Rail board meetings will be broadcast on local cable television starting next week, thanks to a push by the public and lawmakers for more transparency into the cash-strapped transit project.
City officials announced the agreement Thursday between Honolulu Authority for Rapid Transportation and Olelo Community Media to show the live HART board meetings on ‘Olelo Channel 55, rebroadcast them at least three times and then archive the footage on the ‘Olelo website.
The deal was spurred by a resolution introduced last month by Honolulu City Councilman Trevor Ozawa urging HART to televise its board meetings amid growing scrutiny and financial woes surrounding the project’s completion.
"This is a way to instill public trust in the biggest project that we’ve ever seen here. It’s a sensible way to get transparency — real transparency," Ozawa said prior to the deal’s announcement Thursday while touting his resolution to media in front of Alii Place. The 25-story office building downtown is where HART keeps its headquarters and holds most of its board meetings.
"Everybody sees our discussions at the City Council, and I think it’s about time that we have the biggest project in our state’s history be on TV."
The HART board also occasionally meets at Kapolei City Hall. The agency’s staff and consultants typically comprise most of the audience at those meetings — along with a handful of residents concerned by or interested in the project.
Broadcasting the meetings will cost HART a one-time expense of $7,000 for the equipment, plus annual costs of about $9,000 to $10,000 to provide closed captioning, according to city officials. ‘Olelo won’t charge a fee for production services — those costs will be covered by the nonprofit media company’s own budget, funded by fees received by cable service providers, according to Jesse Broder Van Dyke, a spokesman for Honolulu Mayor Kirk Caldwell.
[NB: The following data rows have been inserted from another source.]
-- ==== Sys2Proof/Machine/Parcels.lean ====
section
/-! DEFINITION. The parcel unit (chapter 4): declarations, creation, manual holds, retirement, and the reads. -/

namespace Sys2Proof.Machine

/-! ### INFEED DECLARE -/

/-- R57, R58: the code is well formed, is not all spaces, and is not the reserved code. -/
def codeOk (code : List Byte) : Bool :=
  (code.all fun b => decide (0x20 ≤ b) && decide (b ≤ 0x7E)) && (code.any fun b => decide (b ≠ 0x20)) &&
    decide (code ≠ provingCode)

/-- R58: a lot in the table holds the code with a different recipe or class. -/
def ParcelUnit.disagrees (u : ParcelUnit) (code : List Byte) (recipe cls : Nat) : Bool :=
  u.lots.vals.any fun l => decide (l.code = code) && !(decide (l.recipe = recipe) && decide (l.cls = cls))

/-- R58: INFEED DECLARE stages a declaration. -/
def doInfeedDeclare (d : List Byte × Nat × Nat) (s : State) : State × ReplyBody :=
  if d.2.1 ≤ 15 ∧ d.2.2 ≤ 7 ∧ codeOk d.1 = true ∧ s.parcel.disagrees d.1 d.2.1 d.2.2 = false then
    (s.onParcel fun u => { u with staged := some ⟨d.1, d.2.1, d.2.2, false⟩ }, .status .ok)
  else s.refuse .badValue

/-- INFEED DECLARE (R58). -/
def execInfeedDeclare (s : State) : Outcome := s.act fun s => s.handOn .infeedDeclare parseDeclare doInfeedDeclare

/-- R59: the lot a staged code names: ACTIVE or RETIRING, without the proving mark. -/
def ParcelUnit.lookup (u : ParcelUnit) (code : List Byte) : Option (Nat × Lot) :=
  u.lots.first? fun _ l => decide (l.code = code) && !l.proving

/-- R59: a RETIRING lot returns to ACTIVE and its waiting summary is withdrawn (log 23). -/
def State.revive (slot : Nat) (s : State) : State :=
  (s.onLot slot fun l => { l with retired := none }).withdraw (.lotSummary slot)

/-- R59: no lot and no FREE slot: LOT_TABLE_FULL is queued once for a staged declaration. -/
def State.tableFull (d : Staged) (stamp : Nat) (s : State) : State :=
  if d.tableFull then s
  else (s.onParcel fun u => { u with staged := some { d with tableFull := true } }).notify (.lotTableFull d.code stamp)

/-- R59: the lookup of the staged declaration at an index of track 1. -/
def State.applyDeclaration (stamp : Nat) (s : State) : State :=
  match s.parcel.staged with
  | none => s
  | some d =>
    match s.parcel.lookup d.code with
    | some (slot, l) => if l.retired.isSome then (s.revive slot).makeCurrent slot else s.makeCurrent slot
    | none =>
      match s.parcel.lots.freeKey 0 Config.lotCount with
      | some slot => (s.newLot slot (Lot.new d.code d.recipe d.cls false)).makeCurrent slot
      | none => s.tableFull d stamp

/-! ### Creation -/

/-- R62: the first number from `q` on that no live parcel holds. -/
def freeSeq (t : Table Parcel) : Nat → Seq → Seq
  | 0, q => q
  | fuel + 1, q => if t.any fun e => decide (e.2.seq = q) then freeSeq t fuel (q + 1) else q

/-- R61: the count of test parcels a proving run allows; no bound outside a run. -/
def State.mayCreate (s : State) (l : Lot) : Bool :=
  if s.line.state = .proving then
    match s.comm.record.run with
    | some r => decide (l.created.toNat < r.count)
    | none => false
  else true

/-- R61: a new parcel. -/
def Parcel.new (q : Seq) (slot : Nat) (l : Lot) (stamp : Nat) : Parcel :=
  { seq := q, slot := slot, recipe := l.recipe, cls := l.cls, loc := .track 1 0, created := stamp, freezerEntry := none
    credit := 0, zone := none, armed := false, deviation := ⟨false, false, false⟩, proving := l.proving
    movedAt := 0, past := [] }

/-- R61: a lot with one more parcel created. -/
def Lot.create (q : Seq) (l : Lot) : Lot :=
  { l with created := l.created + 1, live := l.live + 1, lastSeq := some q
           firstSeq := match l.firstSeq with
             | some f => some f
             | none => some q }

/-- R61: create a parcel under the lot of `slot` in the free record `k`. -/
def State.createParcel (slot : Nat) (l : Lot) (k stamp : Nat) (s : State) : State :=
  let q := freeSeq s.parcel.parcels Config.parcelCount (s.parcel.lastSeq + 1)
  (s.onParcel fun u => { u with parcels := u.parcels.put k (Parcel.new q slot l stamp), lastSeq := q }).onLot slot (Lot.create q)

/-- R61: the current lot, where the conditions of a creation hold, with the free record. -/
def State.creation (s : State) (presence : Bool) : Option (Nat × Lot × Nat) :=
  if s.infeedRun && presence then
    match s.parcel.current with
    | some slot =>
      match s.parcel.lots.get? slot, s.parcel.parcels.freeKey 0 Config.parcelCount with
      | some l, some k => if s.mayCreate l then some (slot, l, k) else none
      | _, _ => none
    | none => none
  else none

/-! ### Retirement -/

/-- R68: the outcome counts of a lot. -/
def Lot.outcome (r : LaneResult) (l : Lot) : Lot :=
  match r.cause with
  | none => { l with released := l.released + 1, live := l.live - 1 }
  | some .held => { l with held := l.held + 1, live := l.live - 1 }
  | some .proving => { l with held := l.held + 1, live := l.live - 1 }
  | some .class0 => { l with held := l.held + 1, live := l.live - 1 }
  | some .noLane => { l with redirected := l.redirected + 1, live := l.live - 1 }
  | some .gateBusy => { l with redirected := l.redirected + 1, live := l.live - 1 }
  | some .noBag => { l with redirected := l.redirected + 1, live := l.live - 1 }

/-- R68, R69, R73: retire the parcel of record `k`: its lot's counts change, the record is freed, the lot is tested. -/
def State.retireParcel (k slot : Nat) (f : Lot → Lot) (s : State) : State :=
  ((s.onParcel fun u => { u with parcels := u.parcels.del k }).onLot slot f).retireTest slot

/-! ### HOLD RANGE, CLEAR HOLD RANGE -/

/-- R66: the live parcels in a range. -/
def State.inRange (s : State) (r : Seq × Seq) : List Parcel := s.parcel.parcels.vals.filter fun p => Machine.inRange r.1 r.2 p.seq

/-- R66: HOLD RANGE adds MANUAL to every live parcel in the range. -/
def doHoldRange (r : Seq × Seq) (s : State) : State × ReplyBody :=
  (s.markParcels (fun p => Machine.inRange r.1 r.2 p.seq) fun p => p.setManual true,
    .rangeCounts (s.inRange r).length ((s.inRange r).filter fun p => !p.deviation.manual).length)

/-- HOLD RANGE (R66). -/
def execHoldRange (s : State) : Outcome := s.act fun s => s.handOn .holdRange parseRange doHoldRange

/-- R67: CLEAR HOLD RANGE removes MANUAL from every live parcel in the range. -/
def doClearHoldRange (r : Seq × Seq) (s : State) : State × ReplyBody :=
  (s.markParcels (fun p => Machine.inRange r.1 r.2 p.seq) fun p => p.setManual false,
    .rangeCounts (s.inRange r).length ((s.inRange r).filter fun p => p.deviation.manual).length)

/-- CLEAR HOLD RANGE (R67). -/
def execClearHoldRange (s : State) : Outcome := s.act fun s => s.handOn .clearHoldRange parseRange doClearHoldRange

/-! ### Reads -/

/-- R65: PARCEL READ. -/
def doParcelRead (q : Seq) (s : State) : State × ReplyBody :=
  match s.parcel.find q with
  | some (k, p) =>
    let code := match s.parcel.lots.get? p.slot with
      | some l => l.code
      | none => []
    (s, .parcelRead ⟨k, p, code⟩)
  | none => s.refuse .notFound

/-- PARCEL READ (R65). -/
def execParcelRead (s : State) : Outcome := s.act fun s => s.handOn .parcelRead parseSeq doParcelRead

/-- R75: a staged declaration names this code. -/
def ParcelUnit.names (u : ParcelUnit) (code : List Byte) : Bool :=
  match u.staged with
  | some d => decide (d.code = code)
  | none => false

/-- R75: LOT READ. -/
def doLotRead (slot : Nat) (s : State) : State × ReplyBody :=
  if slot ≤ 15 then
    (s, .lotRead ⟨s.parcel.slotState slot,
      (s.parcel.lots.get? slot).map fun l => (l, decide (s.parcel.current = some slot), s.parcel.names l.code),
      s.parcel.staged⟩)
  else s.refuse .badValue

/-- LOT READ (R75). -/
def execLotRead (s : State) : Outcome := s.act fun s => s.handOn .lotRead parseByte doLotRead

end Sys2Proof.Machine
end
The first live broadcast is slated for Thursday.
The deal to televise rail meetings also comes as state lawmakers weigh whether to extend Oahu’s 0.5 percent general excise tax surcharge to help close a project budget gap of as much as $910 million.
Ultimately it would fall to Gov. David Ige to decide whether to sign such a rail-tax extension into law.
Ige has said in recent weeks that he has not seen a reason to pass an extension now. However, asked Thursday whether he still sees no immediate reason to act, Ige said he’ll be watching to see what the Legislature decides, adding that "any measure should really be focused on the approved project, so the 20 miles that the public has embraced and the funding agreement is focused on."
His comments Thursday were similar to sentiments expressed last week by Senate Ways and Means Chairwoman Jill Tokuda (D, Kailua-Kaneohe), who said that any rail tax extension passed in this session should be limited to helping the city finish what it has already started.